- ENTRIES SHOWN -
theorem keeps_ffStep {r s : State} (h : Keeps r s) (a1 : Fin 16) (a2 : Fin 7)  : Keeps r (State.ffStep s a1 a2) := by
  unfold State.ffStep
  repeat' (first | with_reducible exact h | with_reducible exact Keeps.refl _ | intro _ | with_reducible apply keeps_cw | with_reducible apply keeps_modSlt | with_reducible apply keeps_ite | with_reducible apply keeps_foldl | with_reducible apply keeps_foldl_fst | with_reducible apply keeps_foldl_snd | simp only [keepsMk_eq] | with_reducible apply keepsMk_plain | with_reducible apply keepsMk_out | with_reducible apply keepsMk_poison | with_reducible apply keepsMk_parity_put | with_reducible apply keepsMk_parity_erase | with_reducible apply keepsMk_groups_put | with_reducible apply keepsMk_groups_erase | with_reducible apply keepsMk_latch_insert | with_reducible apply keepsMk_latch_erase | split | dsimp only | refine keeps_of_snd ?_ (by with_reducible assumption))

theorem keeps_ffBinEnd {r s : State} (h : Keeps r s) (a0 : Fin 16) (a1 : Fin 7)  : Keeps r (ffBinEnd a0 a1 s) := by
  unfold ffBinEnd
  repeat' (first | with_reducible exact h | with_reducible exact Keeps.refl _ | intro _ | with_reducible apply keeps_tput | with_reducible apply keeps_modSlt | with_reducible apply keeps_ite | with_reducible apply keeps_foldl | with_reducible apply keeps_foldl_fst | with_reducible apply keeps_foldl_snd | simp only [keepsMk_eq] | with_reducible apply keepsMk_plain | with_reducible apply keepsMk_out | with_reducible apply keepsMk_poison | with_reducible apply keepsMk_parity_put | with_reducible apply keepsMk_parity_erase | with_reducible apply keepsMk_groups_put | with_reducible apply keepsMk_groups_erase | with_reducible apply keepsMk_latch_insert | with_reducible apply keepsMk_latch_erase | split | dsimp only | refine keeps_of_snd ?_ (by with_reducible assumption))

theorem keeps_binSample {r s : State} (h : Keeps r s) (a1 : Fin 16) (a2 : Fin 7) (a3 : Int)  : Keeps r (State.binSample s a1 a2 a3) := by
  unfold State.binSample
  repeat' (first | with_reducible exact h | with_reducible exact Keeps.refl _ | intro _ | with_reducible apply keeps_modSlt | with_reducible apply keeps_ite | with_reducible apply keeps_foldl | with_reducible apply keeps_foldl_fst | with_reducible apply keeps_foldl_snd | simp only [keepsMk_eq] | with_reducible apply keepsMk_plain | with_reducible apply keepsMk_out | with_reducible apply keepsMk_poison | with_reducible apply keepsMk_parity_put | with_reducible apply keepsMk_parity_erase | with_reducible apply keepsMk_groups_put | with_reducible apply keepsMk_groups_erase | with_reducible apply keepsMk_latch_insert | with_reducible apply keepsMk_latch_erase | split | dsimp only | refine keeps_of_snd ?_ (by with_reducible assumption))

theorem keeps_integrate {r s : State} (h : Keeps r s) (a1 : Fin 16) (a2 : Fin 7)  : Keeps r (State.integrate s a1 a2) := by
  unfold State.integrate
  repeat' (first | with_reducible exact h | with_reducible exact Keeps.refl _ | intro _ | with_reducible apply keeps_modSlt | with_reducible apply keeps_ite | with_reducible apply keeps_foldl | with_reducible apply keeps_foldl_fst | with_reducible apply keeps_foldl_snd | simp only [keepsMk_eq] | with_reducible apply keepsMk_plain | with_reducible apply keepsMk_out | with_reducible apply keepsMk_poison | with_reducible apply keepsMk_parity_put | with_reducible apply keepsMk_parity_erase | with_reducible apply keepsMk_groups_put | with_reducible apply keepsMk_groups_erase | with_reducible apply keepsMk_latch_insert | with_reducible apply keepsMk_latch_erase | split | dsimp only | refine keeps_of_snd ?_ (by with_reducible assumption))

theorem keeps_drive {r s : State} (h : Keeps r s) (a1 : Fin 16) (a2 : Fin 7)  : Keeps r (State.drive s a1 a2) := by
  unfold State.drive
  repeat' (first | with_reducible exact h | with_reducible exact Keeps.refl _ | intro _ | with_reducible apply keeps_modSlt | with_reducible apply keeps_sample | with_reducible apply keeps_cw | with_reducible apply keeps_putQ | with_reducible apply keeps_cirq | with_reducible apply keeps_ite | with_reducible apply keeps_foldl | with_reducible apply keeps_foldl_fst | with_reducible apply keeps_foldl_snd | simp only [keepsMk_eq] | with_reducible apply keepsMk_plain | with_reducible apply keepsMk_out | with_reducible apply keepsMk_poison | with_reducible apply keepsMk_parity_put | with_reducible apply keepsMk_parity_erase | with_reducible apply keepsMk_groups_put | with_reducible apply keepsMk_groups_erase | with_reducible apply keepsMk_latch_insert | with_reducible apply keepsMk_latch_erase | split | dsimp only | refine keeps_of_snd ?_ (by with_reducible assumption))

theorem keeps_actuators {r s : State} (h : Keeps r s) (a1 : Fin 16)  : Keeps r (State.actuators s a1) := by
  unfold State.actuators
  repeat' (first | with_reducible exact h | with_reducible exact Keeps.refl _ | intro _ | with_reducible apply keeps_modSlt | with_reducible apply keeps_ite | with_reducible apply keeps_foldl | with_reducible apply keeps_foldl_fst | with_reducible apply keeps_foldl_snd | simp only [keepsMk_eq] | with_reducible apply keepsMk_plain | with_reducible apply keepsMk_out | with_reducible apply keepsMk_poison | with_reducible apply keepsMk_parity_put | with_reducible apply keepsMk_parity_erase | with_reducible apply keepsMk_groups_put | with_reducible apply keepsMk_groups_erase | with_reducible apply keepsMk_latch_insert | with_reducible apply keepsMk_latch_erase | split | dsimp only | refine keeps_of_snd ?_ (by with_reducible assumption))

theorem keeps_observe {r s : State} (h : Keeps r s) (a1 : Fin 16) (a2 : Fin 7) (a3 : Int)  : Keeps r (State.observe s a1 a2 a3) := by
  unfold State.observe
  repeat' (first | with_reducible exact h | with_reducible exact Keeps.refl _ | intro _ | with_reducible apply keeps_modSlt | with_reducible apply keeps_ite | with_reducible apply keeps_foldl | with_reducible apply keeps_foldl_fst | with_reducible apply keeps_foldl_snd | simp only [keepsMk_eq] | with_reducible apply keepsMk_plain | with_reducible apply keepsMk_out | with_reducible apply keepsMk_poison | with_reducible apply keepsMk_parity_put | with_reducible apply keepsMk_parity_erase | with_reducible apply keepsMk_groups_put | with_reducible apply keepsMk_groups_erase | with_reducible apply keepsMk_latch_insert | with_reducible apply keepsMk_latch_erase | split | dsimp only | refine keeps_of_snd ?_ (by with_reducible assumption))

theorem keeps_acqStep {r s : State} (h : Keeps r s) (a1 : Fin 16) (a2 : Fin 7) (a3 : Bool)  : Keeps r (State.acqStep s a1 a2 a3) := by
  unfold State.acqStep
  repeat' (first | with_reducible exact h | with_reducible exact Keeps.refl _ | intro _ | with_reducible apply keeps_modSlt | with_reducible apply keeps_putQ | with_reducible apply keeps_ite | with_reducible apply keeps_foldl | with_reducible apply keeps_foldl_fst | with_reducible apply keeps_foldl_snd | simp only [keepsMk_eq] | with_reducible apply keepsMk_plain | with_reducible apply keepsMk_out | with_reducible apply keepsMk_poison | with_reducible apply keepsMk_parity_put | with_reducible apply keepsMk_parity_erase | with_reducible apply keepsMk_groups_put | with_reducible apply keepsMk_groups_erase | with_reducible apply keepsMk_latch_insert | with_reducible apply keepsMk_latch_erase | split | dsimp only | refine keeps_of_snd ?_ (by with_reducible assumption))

- WORK TO COMPLETE -
One stretch of the lines above is wanted, from the line that contains "(State.binSample s a1 a2 a3) := by" through the line that contains "unfold State.integrate". Output it exactly.

- ANSWER FOR THE TASK -
theorem keeps_binSample {r s : State} (h : Keeps r s) (a1 : Fin 16) (a2 : Fin 7) (a3 : Int)  : Keeps r (State.binSample s a1 a2 a3) := by
  unfold State.binSample
  repeat' (first | with_reducible exact h | with_reducible exact Keeps.refl _ | intro _ | with_reducible apply keeps_modSlt | with_reducible apply keeps_ite | with_reducible apply keeps_foldl | with_reducible apply keeps_foldl_fst | with_reducible apply keeps_foldl_snd | simp only [keepsMk_eq] | with_reducible apply keepsMk_plain | with_reducible apply keepsMk_out | with_reducible apply keepsMk_poison | with_reducible apply keepsMk_parity_put | with_reducible apply keepsMk_parity_erase | with_reducible apply keepsMk_groups_put | with_reducible apply keepsMk_groups_erase | with_reducible apply keepsMk_latch_insert | with_reducible apply keepsMk_latch_erase | split | dsimp only | refine keeps_of_snd ?_ (by with_reducible assumption))

theorem keeps_integrate {r s : State} (h : Keeps r s) (a1 : Fin 16) (a2 : Fin 7)  : Keeps r (State.integrate s a1 a2) := by
  unfold State.integrate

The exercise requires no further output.